OUTPUT_DIR = Path("apple_health_csvs")

tree = ET.parse(EXPORT_XML)
root = tree.getroot()
records_by_type = defaultdict(list)

for record in root.findall("Record"):
    record_type = record.attrib.get("type", "unknown")
    records_by_type[record_type].append({
        "source": record.attrib.get("sourceName"),
        "startDate": record.attrib.get("startDate"),
        "endDate": record.attrib.get("endDate"),
        "value": record.attrib.get("value"),
        "unit": record.attrib.get("unit"),
    })

for record_type, rows in records_by_type.items():
    safe_name = record_type.replace("HKQuantityTypeIdentifier", "").replace("HKCategoryTypeIdentifier", "")
    df = pd.DataFrame(rows)
    out = OUTPUT_DIR / f"{safe_name}.csv"
    out.parent.mkdir(parents=True, exist_ok=True)
    df.to_csv(out, index=False)

Shortcuts path (lighter, daily-sync friendly)

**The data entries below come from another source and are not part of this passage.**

/-- Settles O14: the result is a function of the operands and the parameters, and so is the one usage fault. -/
theorem codecOperationsAreStateless : Obligations.CodecOperationsAreStateless := by
  intro p c hT hR
  cases c with
  | transceive n k => exact absurd rfl (hT n k)
  | resetSequence => exact absurd rfl hR
  | encodeI seq payload =>
    by_cases hl : payload.length ≤ p.frameBufCap - 3
    · refine .inl ⟨.frame (encodeIFrame (crc16a p.crc) seq payload), fun s hp hf => ?_⟩
      rw [← crcOf_of_params hp]
      exact exec_encodeI_of_fits seq hf (hp ▸ hl)
    · exact .inr fun s hp hf => exec_encodeI_of_tooLarge seq hf (hp ▸ Nat.not_le.1 hl)
  | encodeWtxAck m =>
    refine .inl ⟨.frame (encodeWtxAckFrame (crc16a p.crc) m), fun s hp hf => ?_⟩
    rw [← crcOf_of_params hp]
    exact exec_encodeWtxAck_of_live m hf
  | decode raw =>
    refine .inl ⟨decodeResult (decodeFrame (crc16a p.crc) raw), fun s hp hf => ?_⟩
    exact exec_decode_of_live hf (by rw [crcOf_of_params hp])

end Sys2Proof.Machine
end

section
/-! SUPPORT. O8: one flipped bit changes exactly one byte, so a flip in the CRC field leaves a field that is not the CRC
(40_frame_codec.md R65). -/

namespace Sys2Proof.Machine

/-! ### Flipping a bit -/

theorem xor_twoPow_ne (b : Byte) {j : Nat} (hj : j < 8) : b ^^^ BitVec.twoPow 8 j ≠ b := by
  intro h
  have hbit := congrArg (BitVec.getLsbD · j) h
  simp [hj] at hbit

@[simp] theorem flipBit_length (xs : List Byte) (i j : Nat) : (flipBit xs i j).length = xs.length :=
  List.length_modify _ xs i

@[simp] theorem flipBit_cons_zero (x : Byte) (xs : List Byte) (j : Nat) :
    flipBit (x :: xs) 0 j = (x ^^^ BitVec.twoPow 8 j) :: xs := rfl

@[simp] theorem flipBit_cons_succ (x : Byte) (xs : List Byte) (i j : Nat) :
    flipBit (x :: xs) (i + 1) j = x :: flipBit xs i j := rfl

theorem flipBit_ne {xs : List Byte} {i j : Nat} (hi : i < xs.length) (hj : j < 8) : flipBit xs i j ≠ xs := by
  induction xs generalizing i with
  | nil => cases hi
  | cons x xs ih =>
    cases i with
    | zero => simpa using xor_twoPow_ne x hj
    | succ i => simpa using ih (Nat.lt_of_succ_lt_succ hi)

theorem flipBit_append_left {xs ys : List Byte} {i : Nat} (j : Nat) (hi : i < xs.length) :
    flipBit (xs ++ ys) i j = flipBit xs i j ++ ys := by
  induction xs generalizing i with
  | nil => cases hi
  | cons x xs ih =>
    cases i with
    | zero => rfl
    | succ i => simpa using ih (Nat.lt_of_succ_lt_succ hi)

theorem flipBit_append_right (xs ys : List Byte) (i j : Nat) :
    flipBit (xs ++ ys) (xs.length + i) j = xs ++ flipBit ys i j := by
  induction xs with
  | nil => simp
  | cons x xs ih =>
    rw [List.length_cons, Nat.add_right_comm, List.cons_append, flipBit_cons_succ, ih, List.cons_append]

/-- Settles O8: DECODE compares the CRC field byte for byte. -/
theorem crcByteFlipDetectedForAnyCrc : Obligations.CrcByteFlipDetectedForAnyCrc := by
  intro crc pcb payload i j hlo hhi hj
  obtain ⟨k, rfl⟩ := Nat.exists_eq_add_of_le hlo
  have hk : k < 2 := by omega
  rw [buildFrame, appendCrc, ← List.length_cons (a := pcb), flipBit_append_right]
  exact decodeFrame_crcMismatch (List.cons_ne_nil _ _) (flipBit_length _ _ _) (flipBit_ne hk hj)

end Sys2Proof.Machine
end

section
/-! SUPPORT. O7: the default CRC tells apart two sequences that differ in one byte. Every step of the register is injective in the
register and in the byte, so after a differing byte the registers differ, and equal bytes keep them different. -/

namespace Sys2Proof

/-- The feedback 0x8408 sets bit 15, which the shift has cleared: bit 15 shows which bit was shifted out. -/
theorem crcAShift_getLsbD_fifteen (c : BitVec 16) : (crcAShift c).getLsbD 15 = c.getLsbD 0 := by
  unfold crcAShift
  split
  next h => simp [h]
  next h => simpa using h

theorem crcAShift_injective : Function.Injective crcAShift := by
  intro c d h
  have hlow : c.getLsbD 0 = d.getLsbD 0 := by
    rw [← crcAShift_getLsbD_fifteen, h, crcAShift_getLsbD_fifteen]
  have hshift : c >>> 1 = d >>> 1 := by
    unfold crcAShift at h
    rw [hlow] at h
    split at h
    · exact (BitVec.xor_left_inj _).1 h
    · exact h
  apply BitVec.eq_of_getLsbD_eq
  intro i _
  cases i with
  | zero => exact hlow
  | succ i => simpa [Nat.add_comm] using congrArg (BitVec.getLsbD · i) hshift

/-- The eight shifts after a byte has been XORed in. -/
theorem crcAByte_eq_iterate (c : BitVec 16) (b : Byte) : crcAByte c b = crcAShift^[8] (c ^^^ b.setWidth 16) := rfl

theorem crcAByte_register_injective (b : Byte) : Function.Injective (crcAByte · b) :=
  fun _ _ h => (BitVec.xor_left_inj _).1 (crcAShift_injective.iterate 8 h)

theorem crcAByte_byte_injective (c : BitVec 16) : Function.Injective (crcAByte c) := by
  intro a b h
  have hwide : a.setWidth 16 = b.setWidth 16 := (BitVec.xor_right_inj _).1 (crcAShift_injective.iterate 8 h)
  simpa using congrArg (BitVec.setWidth 8) hwide

theorem crcARegister_injective (xs : List Byte) : Function.Injective (crcARegister · xs) := by
  induction xs with
  | nil => exact fun _ _ h => h
  | cons x xs ih => exact fun _ _ h => crcAByte_register_injective x (ih h)

theorem crcA_eq_iff {xs ys : List Byte} :
    crcA xs = crcA ys ↔ crcARegister 0x6363#16 xs = crcARegister 0x6363#16 ys := by
  refine ⟨fun h => ?_, fun h => by rw [crcA, crcA, h]⟩
  have hlow := congrArg Prod.fst h
  have hhigh := congrArg Prod.snd h
  simp only [crcA] at hlow hhigh
  bv_omega

end Sys2Proof

namespace Sys2Proof.Machine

iPhone Shortcut runs at 01:00:

  1. Reads health samples (steps today, sleep last night, resting HR, workouts)
  2. Converts to JSON
  3. Saves to iCloud Drive → Mac sees → ETL runs

Example output:

json
{"date": "2026-05-19", "steps": 10342, "resting_hr": 57, "sleep_hours": 7.4}

Coverage is lighter than full export.xml but daily sync is free.

Phased rollout

PhaseScope
1Manual export.xml → Python ETL → CSVs (proves the pipeline)
2Shortcuts daily JSON → iCloud Drive → Mac watcher → incremental ETL
3Webhook upload to jimmy-vps allmight schema (parallel to existing fit-sync)

Important constraints

  • Health exports become huge (1–10 GB XML possible, millions of rows).
  • Do NOT reprocess full export.xml daily. Track latest timestamp processed, UUIDs, hashes → append only new rows.
  • Use launchd not cron on macOS (more reliable with sleep/wake).
  • Long-term: DuckDB/Parquet beats CSV for analytics. Hybrid: raw → CSV → parquet.
/apple_health/
├── raw/           # original export.xml snapshots
├── processed/
│   └── parquet/   # partitioned by date
└── exports/
    └── csv/       # per-category daily writes

Existing Hinata integration points

  • ~/Sandpit/hinata/scripts/fetch-fit-daily.py — Google Fit equivalent, runs daily.
  • AllMight (FOUNDATION) — consumer for HRV, sleep, mindfulness. Context: federation/colonel_saitama-foundation_allmight-health_context.md
  • Zoro (FOUNDATION) — consumer for workouts, body. Context: federation/colonel_saitama-foundation_zoro-fitness_context.md
  • Z2 could host allmight schema for the webhook target (sibling of musicmastery, football, bulma tenants).

Pickup: Jimmy Neutron when health pipeline gets prioritised. No active loop yet.